Process-Safe Counter in Python
You can develop a process-safe counter class using a multiprocessing.Value and a mutex lock.
In this tutorial, you will discover how to develop a process-safe counter in Python.
Let's get started.
Need a Process-Safe Counter
A counter is an object that maintains a private variable that changes via methods, e.g. incremented, and accessed.
We often need to share a custom counter object among many processes, such as when using process pools via the Pool or ProcessPoolExecutor class or child processes via the multiprocessing.Process class.
This is challenging because, by default, for two reasons:
- Instance variables of an object cannot be shared between processes.
- If the object is updated to use shareable variables, they may suffer race conditions.
You can learn more about how instance variables are not shared among processes in the tutorial:
You can learn more about race conditions among processes in the tutorial:
As such, creating a counter object and sharing and using it in multiple processes can be difficult.
This problem represents a general class of problems, namely safely sharing custom objects when using process-based concurrency in Python.
How can we share a custom class with private instance variables among processes in Python?
Note, developing a process-safe counter is very different to developing a thread-safe counter because of the lack of shared memory between processes. You can learn more about developing a thread-safe counter in the tutorial:
Next, let's look at how we can develop a process-safe counter in Python.
How to Develop a Process-Safe Counter
We can develop a process safe counter using two capabilities provided by the multiprocessing module, shared ctypes, and a mutex lock.

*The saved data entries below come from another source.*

-- ==== Sys2Proof/Decode.lean ====
section
/-! DEFINITION. The decoder, total on any bytes and rejecting by name, and after it the encoder (spec
30_encoding.md R60 to R67, spec/opcode_table.json). -/

namespace Sys2Proof

/-! ### The fields of an instruction word (R61) -/

/-- `op`, bits 15:12: the major class. -/
def fieldOp (w : Word) : BitVec 4 := w.extractLsb' 12 4

/-- `x`, bits 11:8. -/
def fieldX (w : Word) : Reg := (w.extractLsb' 8 4).toFin

/-- `y`, bits 7:4. -/
def fieldY (w : Word) : Reg := (w.extractLsb' 4 4).toFin

/-- `n`, bits 3:0. -/
def fieldN (w : Word) : Fin 16 := (w.extractLsb' 0 4).toFin

/-- `kk`, bits 7:0. -/
def fieldKk (w : Word) : Byte := w.extractLsb' 0 8

/-- `nnn`, bits 11:0. -/
def fieldNnn (w : Word) : Addr12 := w.extractLsb' 0 12

/-! ### Decoding in two levels (R64) -/

/-- Why the decoder gives no instruction. The first is about the byte string; the others name the
overloaded class in which the word is unrecognised (R66), which the machine runs as a no-op. -/
inductive Reject where
  /-- fewer than two bytes were given (R60) -/
  | tooShort
  /-- a `0nnn` other than 00E0 and 00EE -/
  | unrecognised0
  /-- an `8xyn` with `n` in 8..D or F -/
  | unrecognised8
  /-- an `Exkk` with `kk` neither 9E nor A1 -/
  | unrecognisedE
  /-- an `Fxkk` with `kk` not one of the nine of R65 -/
  | unrecognisedF
  deriving DecidableEq, Repr

/-- Class 0x0: the discriminant is the whole low 12 bits (R64). -/
def decodeClass0 (w : Word) : Except Reject Instr :=
  match fieldNnn w with
  | 0x0E0#12 => .ok .cls
  | 0x0EE#12 => .ok .ret
  | _ => .error .unrecognised0

/-- Class 0x8: the discriminant is the low nibble (R64). `y` is ignored by SHR and SHL (R67). -/
def decodeClass8 (w : Word) : Except Reject Instr :=
  match (fieldN w).val with
  | 0x0 => .ok (.ldReg (fieldX w) (fieldY w))
  | 0x1 => .ok (.orReg (fieldX w) (fieldY w))
  | 0x2 => .ok (.andReg (fieldX w) (fieldY w))
  | 0x3 => .ok (.xorReg (fieldX w) (fieldY w))
  | 0x4 => .ok (.addReg (fieldX w) (fieldY w))
  | 0x5 => .ok (.subReg (fieldX w) (fieldY w))
  | 0x6 => .ok (.shr (fieldX w))
  | 0x7 => .ok (.subnReg (fieldX w) (fieldY w))
  | 0xE => .ok (.shl (fieldX w))
  | _ => .error .unrecognised8

/-- Class 0xE: the discriminant is the low byte (R64). -/
def decodeClassE (w : Word) : Except Reject Instr :=
  match fieldKk w with
  | 0x9E#8 => .ok (.skp (fieldX w))
  | 0xA1#8 => .ok (.sknp (fieldX w))
  | _ => .error .unrecognisedE

/-- Class 0xF: the discriminant is the low byte (R64). -/
def decodeClassF (w : Word) : Except Reject Instr :=
  match fieldKk w with
  | 0x07#8 => .ok (.ldFromDt (fieldX w))
  | 0x0A#8 => .ok (.ldKey (fieldX w))
  | 0x15#8 => .ok (.ldDt (fieldX w))
  | 0x18#8 => .ok (.ldSt (fieldX w))
  | 0x1E#8 => .ok (.addI (fieldX w))
  | 0x29#8 => .ok (.ldFont (fieldX w))
  | 0x33#8 => .ok (.ldBcd (fieldX w))
  | 0x55#8 => .ok (.storeRegs (fieldX w))
  | 0x65#8 => .ok (.loadRegs (fieldX w))
  | _ => .error .unrecognisedF

/-- First on the major class, then in the four overloaded classes on the discriminant (R64). The low nibble
of classes 0x5 and 0x9 is not examined (R67). The last arm is class 0xF, the only value left. -/
def decodeWord (w : Word) : Except Reject Instr :=
  match fieldOp w with
  | 0x0#4 => decodeClass0 w
  | 0x1#4 => .ok (.jp (fieldNnn w))
  | 0x2#4 => .ok (.call (fieldNnn w))
  | 0x3#4 => .ok (.seImm (fieldX w) (fieldKk w))
  | 0x4#4 => .ok (.sneImm (fieldX w) (fieldKk w))
  | 0x5#4 => .ok (.seReg (fieldX w) (fieldY w))
  | 0x6#4 => .ok (.ldImm (fieldX w) (fieldKk w))
  | 0x7#4 => .ok (.addImm (fieldX w) (fieldKk w))
  | 0x8#4 => decodeClass8 w
  | 0x9#4 => .ok (.sneReg (fieldX w) (fieldY w))
  | 0xA#4 => .ok (.ldI (fieldNnn w))
  | 0xB#4 => .ok (.jpV0 (fieldNnn w))
  | 0xC#4 => .ok (.rnd (fieldX w) (fieldKk w))
  | 0xD#4 => .ok (.drw (fieldX w) (fieldY w) (fieldN w))
  | 0xE#4 => decodeClassE w
  | _ => decodeClassF w

/-- The word two bytes form, the byte at the lower address high (20_memory.md R44). -/
def wordOfBytes (hi lo : Byte) : Word := hi ++ lo

/-- Decodes the first two bytes and gives back the rest (R60). -/
def decode : List Byte → Except Reject (Instr × List Byte)
  | hi :: lo :: rest =>
    match decodeWord (wordOfBytes hi lo) with
    | .ok i => .ok (i, rest)
    | .error e => .error e
  | _ => .error .tooShort

/-! ### Encoding, from the same table (R62, R65) -/

/-- Format NNN. -/
def wordNnn (op : BitVec 4) (nnn : Addr12) : Word := op ++ nnn

/-- Format XKK, and format X with `kk` the sub-opcode. -/
def wordXkk (op : BitVec 4) (x : Reg) (kk : Byte) : Word := op ++ BitVec.ofNat 4 x ++ kk

/-- Formats XY and XYN. -/
def wordXyn (op : BitVec 4) (x y n : Fin 16) : Word :=
  op ++ BitVec.ofNat 4 x ++ BitVec.ofNat 4 y ++ BitVec.ofNat 4 n

/-- The word of an instruction, with the don't-care fields of R67 written as 0 (log 6). -/
def encodeWord : Instr → Word
  | .cls => 0x00E0
  | .ret => 0x00EE
  | .jp nnn => wordNnn 0x1 nnn
  | .call nnn => wordNnn 0x2 nnn
  | .seImm x kk => wordXkk 0x3 x kk
  | .sneImm x kk => wordXkk 0x4 x kk
  | .seReg x y => wordXyn 0x5 x y 0x0
  | .ldImm x kk => wordXkk 0x6 x kk
  | .addImm x kk => wordXkk 0x7 x kk
  | .ldReg x y => wordXyn 0x8 x y 0x0
  | .orReg x y => wordXyn 0x8 x y 0x1
  | .andReg x y => wordXyn 0x8 x y 0x2
  | .xorReg x y => wordXyn 0x8 x y 0x3
  | .addReg x y => wordXyn 0x8 x y 0x4
  | .subReg x y => wordXyn 0x8 x y 0x5
  | .shr x => wordXyn 0x8 x 0x0 0x6
  | .subnReg x y => wordXyn 0x8 x y 0x7
  | .shl x => wordXyn 0x8 x 0x0 0xE
  | .sneReg x y => wordXyn 0x9 x y 0x0
  | .ldI nnn => wordNnn 0xA nnn
  | .jpV0 nnn => wordNnn 0xB nnn
  | .rnd x kk => wordXkk 0xC x kk
  | .drw x y n => wordXyn 0xD x y n
  | .skp x => wordXkk 0xE x 0x9E
  | .sknp x => wordXkk 0xE x 0xA1
  | .ldFromDt x => wordXkk 0xF x 0x07
  | .ldKey x => wordXkk 0xF x 0x0A
  | .ldDt x => wordXkk 0xF x 0x15
  | .ldSt x => wordXkk 0xF x 0x18
  | .addI x => wordXkk 0xF x 0x1E
  | .ldFont x => wordXkk 0xF x 0x29
  | .ldBcd x => wordXkk 0xF x 0x33
  | .storeRegs x => wordXkk 0xF x 0x55
  | .loadRegs x => wordXkk 0xF x 0x65

/-- The two bytes of a word, the high byte first (20_memory.md R44). -/
def bytesOfWord (w : Word) : List Byte := [w.extractLsb' 8 8, w.extractLsb' 0 8]

/-- The two bytes of an instruction, as they lie in memory. -/
def encode (i : Instr) : List Byte := bytesOfWord (encodeWord i)

/-! ### The opcode map as rows (R65) -/

/-- A row of R65: a word `w` selects it when `w &&& mask = code` (`code` is the spec's `match`). -/
structure Row where
  mask : Word
  code : Word
  deriving DecidableEq, Repr

/-- The row that stands for an instruction. -/
def rowOf : Instr → Row
  | .cls => ⟨0xFFFF, 0x00E0⟩
  | .ret => ⟨0xFFFF, 0x00EE⟩
  | .jp _ => ⟨0xF000, 0x1000⟩
  | .call _ => ⟨0xF000, 0x2000⟩
  | .seImm _ _ => ⟨0xF000, 0x3000⟩
  | .sneImm _ _ => ⟨0xF000, 0x4000⟩
  | .seReg _ _ => ⟨0xF000, 0x5000⟩
  | .ldImm _ _ => ⟨0xF000, 0x6000⟩
  | .addImm _ _ => ⟨0xF000, 0x7000⟩
  | .ldReg _ _ => ⟨0xF00F, 0x8000⟩
  | .orReg _ _ => ⟨0xF00F, 0x8001⟩
  | .andReg _ _ => ⟨0xF00F, 0x8002⟩
  | .xorReg _ _ => ⟨0xF00F, 0x8003⟩
  | .addReg _ _ => ⟨0xF00F, 0x8004⟩
  | .subReg _ _ => ⟨0xF00F, 0x8005⟩
  | .shr _ => ⟨0xF00F, 0x8006⟩
  | .subnReg _ _ => ⟨0xF00F, 0x8007⟩
  | .shl _ => ⟨0xF00F, 0x800E⟩
  | .sneReg _ _ => ⟨0xF000, 0x9000⟩
  | .ldI _ => ⟨0xF000, 0xA000⟩
  | .jpV0 _ => ⟨0xF000, 0xB000⟩
  | .rnd _ _ => ⟨0xF000, 0xC000⟩
  | .drw _ _ _ => ⟨0xF000, 0xD000⟩
  | .skp _ => ⟨0xF0FF, 0xE09E⟩
  | .sknp _ => ⟨0xF0FF, 0xE0A1⟩
  | .ldFromDt _ => ⟨0xF0FF, 0xF007⟩
  | .ldKey _ => ⟨0xF0FF, 0xF00A⟩
  | .ldDt _ => ⟨0xF0FF, 0xF015⟩
  | .ldSt _ => ⟨0xF0FF, 0xF018⟩
  | .addI _ => ⟨0xF0FF, 0xF01E⟩
  | .ldFont _ => ⟨0xF0FF, 0xF029⟩
  | .ldBcd _ => ⟨0xF0FF, 0xF033⟩
  | .storeRegs _ => ⟨0xF0FF, 0xF055⟩
  | .loadRegs _ => ⟨0xF0FF, 0xF065⟩

/-- The 34 rows of R65, in its order. -/
def opcodeTable : List Row :=
  [⟨0xFFFF, 0x00E0⟩, ⟨0xFFFF, 0x00EE⟩, ⟨0xF000, 0x1000⟩, ⟨0xF000, 0x2000⟩, ⟨0xF000, 0x3000⟩, ⟨0xF000, 0x4000⟩,
   ⟨0xF000, 0x5000⟩, ⟨0xF000, 0x6000⟩, ⟨0xF000, 0x7000⟩, ⟨0xF00F, 0x8000⟩, ⟨0xF00F, 0x8001⟩, ⟨0xF00F, 0x8002⟩,
   ⟨0xF00F, 0x8003⟩, ⟨0xF00F, 0x8004⟩, ⟨0xF00F, 0x8005⟩, ⟨0xF00F, 0x8006⟩, ⟨0xF00F, 0x8007⟩, ⟨0xF00F, 0x800E⟩,
   ⟨0xF000, 0x9000⟩, ⟨0xF000, 0xA000⟩, ⟨0xF000, 0xB000⟩, ⟨0xF000, 0xC000⟩, ⟨0xF000, 0xD000⟩, ⟨0xF0FF, 0xE09E⟩,
   ⟨0xF0FF, 0xE0A1⟩, ⟨0xF0FF, 0xF007⟩, ⟨0xF0FF, 0xF00A⟩, ⟨0xF0FF, 0xF015⟩, ⟨0xF0FF, 0xF018⟩, ⟨0xF0FF, 0xF01E⟩,
   ⟨0xF0FF, 0xF029⟩, ⟨0xF0FF, 0xF033⟩, ⟨0xF0FF, 0xF055⟩, ⟨0xF0FF, 0xF065⟩]

/-- Whether a word selects a row. -/
def Row.matchesWord (r : Row) (w : Word) : Bool := w &&& r.mask == r.code

/-- The bits of an instruction's word that are not don't-care (R67): `n` of `5xyn` and `9xyn` and
`y` of `8xy6` and `8xyE` are. -/
def usedBits : Instr → Word
  | .seReg _ _ | .sneReg _ _ => 0xFFF0
  | .shr _ | .shl _ => 0xFF0F
  | .cls | .ret | .jp _ | .call _ | .seImm _ _ | .sneImm _ _ | .ldImm _ _ | .addImm _ _ | .ldReg _ _ | .orReg _ _
  | .andReg _ _ | .xorReg _ _ | .addReg _ _ | .subReg _ _ | .subnReg _ _ | .ldI _ | .jpV0 _ | .rnd _ _ | .drw _ _ _
  | .skp _ | .sknp _ | .ldFromDt _ | .ldKey _ | .ldDt _ | .ldSt _ | .addI _ | .ldFont _ | .ldBcd _ | .storeRegs _
  | .loadRegs _ => 0xFFFF

/-! ### The host's table words -/

/-- The bytes of a table word of `nbits` bits as the hardware stores them (R44); every bit above `nbits` is 0. -/
def tableBytes (nbits w : Nat) : List Byte := bytesOfWord (BitVec.ofNat 16 (w % 2 ^ nbits))

/-- The instruction the decoder reads from a table word, none where it rejects it. -/
def decodeTableWord (nbits w : Nat) : Option Instr :=
  match decode (tableBytes nbits w) with
  | .ok (i, _) => some i
  | .error _ => none

end Sys2Proof
end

A shared ctype can be used as a primitive variable that can be shared among processes, where changes will be propagated and visible to all processes.
A mutex lock can be used to protect access and changes to the instance variables of the custom class to ensure changes to the variables are process-safe, e..g to avoid race conditions.
- Use a shared ctype for sharable instance variables.
- Use a mutex lock to protect instance variables against race conditions.
Let's explore the steps to developing a process-safe counter
Step 1: Process Unsafe Counter (not shared)
First;y, let's define an unsafe UnsafeCounter class that we might use in a single-process program.
The class constructor defines and initializes a private instance variable for the count that is to be maintained.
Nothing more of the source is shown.